The next few days are likely to reveal KKR’s plans for the company, given that there is no identifiable management at the moment, after the board removed chairman Thapar and the chief executive officer (CEO) also put in his papers.
According to stock exchange data, KKR India Debt Opportunities Fund II and KKR India Financial Services have acquired over 62.6 million shares in CG Power, from Vistra ITCL (India) Ltd. As on 30 June, Vistra ITCL held a 21.63% stake in the company.
“KKR India Financial Services Ltd and KKR India Debt Opportunities Fund II have, in exercise of their rights in respect of credit facilities extended to Avantha Holdings Ltd and its subsidiary Salient Financial Solutions Ltd and through the enforcement of pledges created by Avantha Holdings Ltd, respectively, acquired 50,736,588 and 11,938,021 equity shares of CG Power and Industrial Solutions Ltd through a transaction on the stock exchange,” the PE firm said in a statement on Monday.
This translates into a total of just under 10%, the PE firm said.
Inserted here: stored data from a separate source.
-- ==== Sys2Proof/Machine/Doors.lean ====
section
/-! DEFINITION. The Door Supervisor (chapter 5): a station report taken in its five steps (R89 to R99), the seal, loss and open timers'
expiries (R91, R92, R100), station loss and derivation (R101, R102), and the door party's requests (R103 to R108). -/

namespace Sys2Proof.Machine

/-! ## Shared effects -/

/-- A change of a door's record that posts DOOR CHANGE (R87). -/
def changeDoor (d : DoorId) (f : DoorRecord → DoorRecord) (s : State) : State := post .doorChange (s.modDoor d f)

/-- Entry to DOCKED, from whatever state: the DOCKED stamp is taken, over the one that stood (R87). -/
def DoorRecord.docked (now : Nat) (r : DoorRecord) : DoorRecord := { r with state := .docked, dockedAt := some now }

/-- A door leaves its zone's wait queue from its position (R112). -/
def leaveWait (d : DoorId) (s : State) : State :=
  s.putWait (doorZone s d) ((s.waits.get (doorZone s d)).filter fun e => e != d)

/-- A standing DOOR OPEN LONG ends (R100). -/
def endOpenLong (d : DoorId) (s : State) : State :=
  if (s.doors.get d).openLong then clear .doorOpenLong (.door d) (s.modDoor d fun r => { r with openLong := false }) else s

/-- A standing DOOR BREACH ends: it stands exactly while the door is in BREACH (R95). -/
def endBreach (d : DoorId) (s : State) : State :=
  if doorState s d = .breach then clear .doorBreach (.door d) s else s

/-- The open timer stops with DOOR OPEN LONG, and the permit is withdrawn: any departure from OPEN (R100, R105). -/
def leaveOpen (d : DoorId) (s : State) : State :=
  setPermit d false ((endOpenLong d s).modDoor d fun r => { r with openTimer := r.openTimer.stop })

/-- RELEASE READY is posted for a SEALED door with an assignment that has no pallets aboard and an empty manifest (R108). -/
def judgeReleaseReady (d : DoorId) (s : State) : State :=
  postIf (doorState s d == .sealed && (s.doors.get d).assignment.isSome && aboard s d + manifestSize s d == 0) .releaseReady s

/-- Every pallet aboard becomes UNRESOLVED (R59). -/
def unresolveAboard (d : DoorId) (s : State) : State := unresolveWhere (fun p => p.isAt (.trailer d)) s

/-- Entry to BREACH (R94): DOOR OPEN LONG is cleared before DOOR BREACH is raised (DESIGN CHOICE, notes/assumptions/31.md). -/
def enterBreach (d : DoorId) (cause : BreachCause) (s : State) : State :=
  raise .doorBreach (.door d) (changeDoor d (fun r =>
    { r with state := .breach, breachCause := some cause, openingSeen := false, lossTimer := r.lossTimer.stop })
    (leaveOpen d s))

/-- SEALED returns to DOCKED (R93), which takes the DOCKED stamp (R87). -/
def loseSeal (d : DoorId) (s : State) : State :=
  changeDoor d (fun r => { r.docked s.clock with lossTimer := r.lossTimer.stop }) (leaveWait d s)

/-- The loss delay timer expires: the seal is lost (R92, R93, R94). -/
def sealExpires (d : DoorId) (s : State) : State :=
  match doorState s d with
  | .sealed => loseSeal d s
  | .opened => enterBreach d .seal s
  | .closing => enterBreach d .seal s
  | _ => s

/-- The seal delay timer reaches the seal delay: SEALING becomes SEALED (R91); the loss delay starts with a pressure already reported
below the loss threshold (R92). The threshold is the one in the working copy at this entry, also where an edit has raised it since the last
report (DESIGN CHOICE, notes/assumptions/32.md). -/
def becomeSealed (d : DoorId) (s : State) : State :=
  let low := match (s.doors.get d).view.pressure with
    | some p => decide (p < lossThreshold (doorEntry s d))
    | none => false
  changeDoor d (fun r => { r with state := .sealed, sealedAt := some s.clock, sealTimer := r.sealTimer.stop,
                                  lossTimer := if low then .start else r.lossTimer }) s

/-- Passage from OPEN or CLOSING to SEALED (R96). -/
def shutDoor (d : DoorId) (s : State) : State :=
  judgeReleaseReady d (changeDoor d (fun r => { r with state := .sealed, sealedAt := some s.clock, openingSeen := false })
    (leaveOpen d s))

/-- Presence off without release: the trailer has left (R97). What ends at the door is cleared before TRAILER LEFT is raised (DESIGN
CHOICE, notes/assumptions/31.md). -/
def trailerLeft (d : DoorId) (s : State) : State :=
  unresolveAboard d (raise .trailerLeft (.door d) (changeDoor d (fun r =>
    { r with state := .vacant, assignment := none, sealTimer := r.sealTimer.stop, lossTimer := r.lossTimer.stop })
    (endBreach d (leaveWait d (leaveOpen d s)))))

/-! ## A report's steps (R89) -/

/-- Step 1: the station view takes the report's four values, and its stale flag is cleared. -/
def takeView (d : DoorId) (r : Report) (s : State) : State :=
  s.modDoor d fun x => { x with view := ⟨some r.presence, some r.restraint, some r.position, some r.pressure, false⟩ }

/-- Step 2: presence (R90, R97, R98). -/
def judgePresence (d : DoorId) (r : Report) (s : State) : State :=
  match doorState s d with
  | .vacant => if r.presence then changeDoor d (DoorRecord.docked s.clock) s else s
  | .released => if r.presence then s else changeDoor d (fun x => { x with state := .vacant, assignment := none }) s
  | .docked => if r.presence then s else trailerLeft d s
  | .sealing => if r.presence then s else trailerLeft d s
  | .sealed => if r.presence then s else trailerLeft d s
  | .opened => if r.presence then s else trailerLeft d s
  | .closing => if r.presence then s else trailerLeft d s
  | .breach => if r.presence then s else trailerLeft d s
  | .disabled => s
  | .lost => s

/-- Restraint engaged and the pressure at or above the seal threshold (R90, R91). -/
def sealHolds (s : State) (d : DoorId) (r : Report) : Bool := r.restraint && (doorEntry s d).sealThreshold ≤ r.pressure

/-- The loss delay timer starts below the loss threshold and is stopped at or above it (R92). -/
def filterPressure (d : DoorId) (r : Report) (s : State) : State :=
  s.modDoor d fun x =>
    if r.pressure < lossThreshold (doorEntry s d) then
      (if x.lossTimer.running then x else { x with lossTimer := .start })
    else { x with lossTimer := x.lossTimer.stop }

/-- Step 3: restraint and seal pressure (R90 to R94); a return from SEALING to DOCKED takes the DOCKED stamp (R87). -/
def judgeSeal (d : DoorId) (r : Report) (s : State) : State :=
  match doorState s d with
  | .docked => if sealHolds s d r then changeDoor d (fun x => { x with state := .sealing, sealTimer := .start }) s else s
  | .sealing =>
      if sealHolds s d r then s else changeDoor d (fun x => { x.docked s.clock with sealTimer := x.sealTimer.stop }) s
  | .sealed => if r.restraint then filterPressure d r s else loseSeal d s
  | .opened => if r.restraint then filterPressure d r s else enterBreach d .restraint s
  | .closing => if r.restraint then filterPressure d r s else enterBreach d .restraint s
  | _ => s

/-- Step 4: position (R95, R96); a return from BREACH to DOCKED takes the DOCKED stamp (R87). -/
def judgePosition (d : DoorId) (r : Report) (s : State) : State :=
  match doorState s d with
  | .breach =>
      if r.position = .closed then changeDoor d (DoorRecord.docked s.clock) (endBreach d s) else s
  | .opened =>
      if r.position = .closed then (if (s.doors.get d).openingSeen then shutDoor d s else s)
      else s.modDoor d fun x => { x with openingSeen := true }
  | .closing => if r.position = .closed then shutDoor d s else s
  | _ => s

/-- The states in which a leaf that is not closed is forced (R99). -/
def DoorState.forbidsOpenLeaf : DoorState → Bool
  | .vacant | .docked | .sealing | .sealed | .breach | .released => true
  | _ => false

/-- Step 5: the forced-open flag (R99), with DOOR FORCED and DOOR CHANGE at each change. -/
def judgeForced (d : DoorId) (r : Report) (s : State) : State :=
  if r.position = .closed then
    if (s.doors.get d).forced then post .doorChange (endForced d s) else s
  else if (doorState s d).forbidsOpenLeaf && !(s.doors.get d).forced then
    raise .doorForced (.door d) (changeDoor d (fun x => { x with forced := true }) s)
  else s

/-- TRAILER LEFT is raised for a derivation to VACANT where the loss origin had a trailer, or where there was no origin and an
assignment was held (R102). -/
def derivedTrailerLeft (x : DoorRecord) : Bool :=
  match x.lossOrigin with
  | some st => st.hasTrailer
  | none => x.assignment.isSome

/-- The first report for a LOST door (R102). A derivation to VACANT with the leaf up raises TRAILER LEFT before DOOR FORCED (DESIGN CHOICE,
notes/assumptions/31.md). -/
def deriveDoor (d : DoorId) (r : Report) (s : State) : State :=
  let t := takeView d r s
  if r.presence then
    judgeForced d r (judgePosition d r (judgeSeal d r
      (changeDoor d (fun x => { x.docked s.clock with lossOrigin := none }) t)))
  else
    let left := derivedTrailerLeft (s.doors.get d)
    let u := unresolveAboard d (changeDoor d (fun x => { x with state := .vacant, assignment := none, lossOrigin := none }) t)
    judgeForced d r (if left then raise .trailerLeft (.door d) u else u)

/-- A report at a door (R89): discarded when DISABLED, derived when LOST, else the five steps. -/
def takeReport (d : DoorId) (r : Report) (s : State) : State :=
  match doorState s d with
  | .disabled => s
  | .lost => deriveDoor d r s
  | _ => judgeForced d r (judgePosition d r (judgeSeal d r (judgePresence d r (takeView d r s))))

/-! ## Loss of a station (R101) -/

/-- The station view keeps its last values, marked stale (R101, R127). -/
def DoorRecord.staled (x : DoorRecord) : DoorRecord := { x with view := { x.view with stale := true } }

/-- On entry to LOST: the loss origin, the opening-seen flag, the timers and the station view (R101). -/
def DoorRecord.losing (origin : Option DoorState) (x : DoorRecord) : DoorRecord :=
  { x.staled with
    state := .lost, lossOrigin := origin, openingSeen := false, sealTimer := x.sealTimer.stop, lossTimer := x.lossTimer.stop }

/-- A door in any state but DISABLED and LOST enters LOST. -/
def loseDoor (d : DoorId) (s : State) : State :=
  if doorState s d = .disabled ∨ doorState s d = .lost then s
  else
    changeDoor d (fun x => x.losing (some x.state)) (endBreach d (leaveWait d (leaveOpen d s)))

/-! ## Timer expiries -/

/-- SEAL_DELAY_EXPIRY (R91): the expiry exists only while the door is in SEALING with its timer running. -/
def sealDelayExpires (d : DoorId) (s : State) : State :=
  if doorState s d = .sealing ∧ (s.doors.get d).sealTimer.running then
    becomeSealed d (s.modDoor d fun r => { r with sealTimer := ⟨true, (doorEntry s d).sealDelay⟩ })
  else s

def execSealDelayExpiry (d : DoorId) (s : State) : StepResult := whenRunning (fun s => settle (sealDelayExpires d s)) s

/-- LOSS_DELAY_EXPIRY (R92): the expiry exists only while the loss delay timer runs. -/
def lossDelayExpires (d : DoorId) (s : State) : State :=
  if (s.doors.get d).lossTimer.running then
    sealExpires d (s.modDoor d fun r => { r with lossTimer := ⟨true, (doorEntry s d).lossDelay⟩ })
  else s

def execLossDelayExpiry (d : DoorId) (s : State) : StepResult := whenRunning (fun s => settle (lossDelayExpires d s)) s

/-- The DOOR OPEN LONG condition begins (R100). -/
def beginOpenLong (d : DoorId) (s : State) : State :=
  raise .doorOpenLong (.door d) (s.modDoor d fun r => { r with openLong := true })

/-- OPEN_LONG_EXPIRY (R100): the open timer runs on. -/
def openLongExpires (d : DoorId) (s : State) : State :=
  let r := s.doors.get d
  if r.state = .opened ∧ r.openTimer.running ∧ !r.openLong then
    beginOpenLong d (s.modDoor d fun r =>
      { r with openTimer := ⟨true, max r.openTimer.count (60 * (doorEntry s d).maxOpenTime)⟩ })
  else s

def execOpenLongExpiry (d : DoorId) (s : State) : StepResult := whenRunning (openLongExpires d) s

/-! ## The door party's requests -/

/-- TRAILER ASSIGN (R103). -/
def trailerAssignBody (door trailer direction : Nat) (s : State) : Served :=
  match door? door, direction? direction with
  | some d, some dir =>
      if trailer = 0 then refuse .param s
      else
        let r := s.doors.get d
        if !(r.state == .docked || r.state == .sealing || r.state == .sealed) then refuse .state s
        else if aboard s d + manifestSize s d ≠ 0 then refuse .pending s
        else if r.assignment = some ⟨trailer, dir⟩ then answer .ok [] s
        else answer .ok [] (changeDoor d (fun r => { r with assignment := some ⟨trailer, dir⟩ }) s)
  | _, _ => refuse .param s

def execTrailerAssign (p : Port) (door trailer direction : Nat) (s : State) : StepResult :=
  serve p .trailerAssign (trailerAssignBody door trailer direction) s

/-- A door joins the tail of its zone's wait queue (R104). -/
def joinWait (d : DoorId) (s : State) : State := s.putWait (doorZone s d) (s.waits.get (doorZone s d) ++ [d])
In March, CG Power had said creditors had invoked 67.6 million pledged equity shares, constituting 10.8% of the company’s share capital, held by one of its promoters, Avantha Holdings. Vistra ITCL on behalf of debenture holders—BOI AXA Credit Risk Fund, KKR India Financial Services and KKR India Debt Opportunities Fund II—had invoked these shares.
Besides, in March, private sector lender Yes Bank had acquired 80 million shares, or a 12.8% stake, in CG Power on invocation of pledged shares of its promoter.
On 20 August, the board of CG Power and Industrial Solutions Ltd said the company will restate accounts after discovering “significant accounting irregularities” and governance lapses, sending its shares plunging by the maximum daily limit of 20%.
Thapar was removed from CG Power’s chairmanship on 30 August. The company’s board is considering selling non-core assets and exploring various fundraising avenues to deleverage the company and optimize its operations.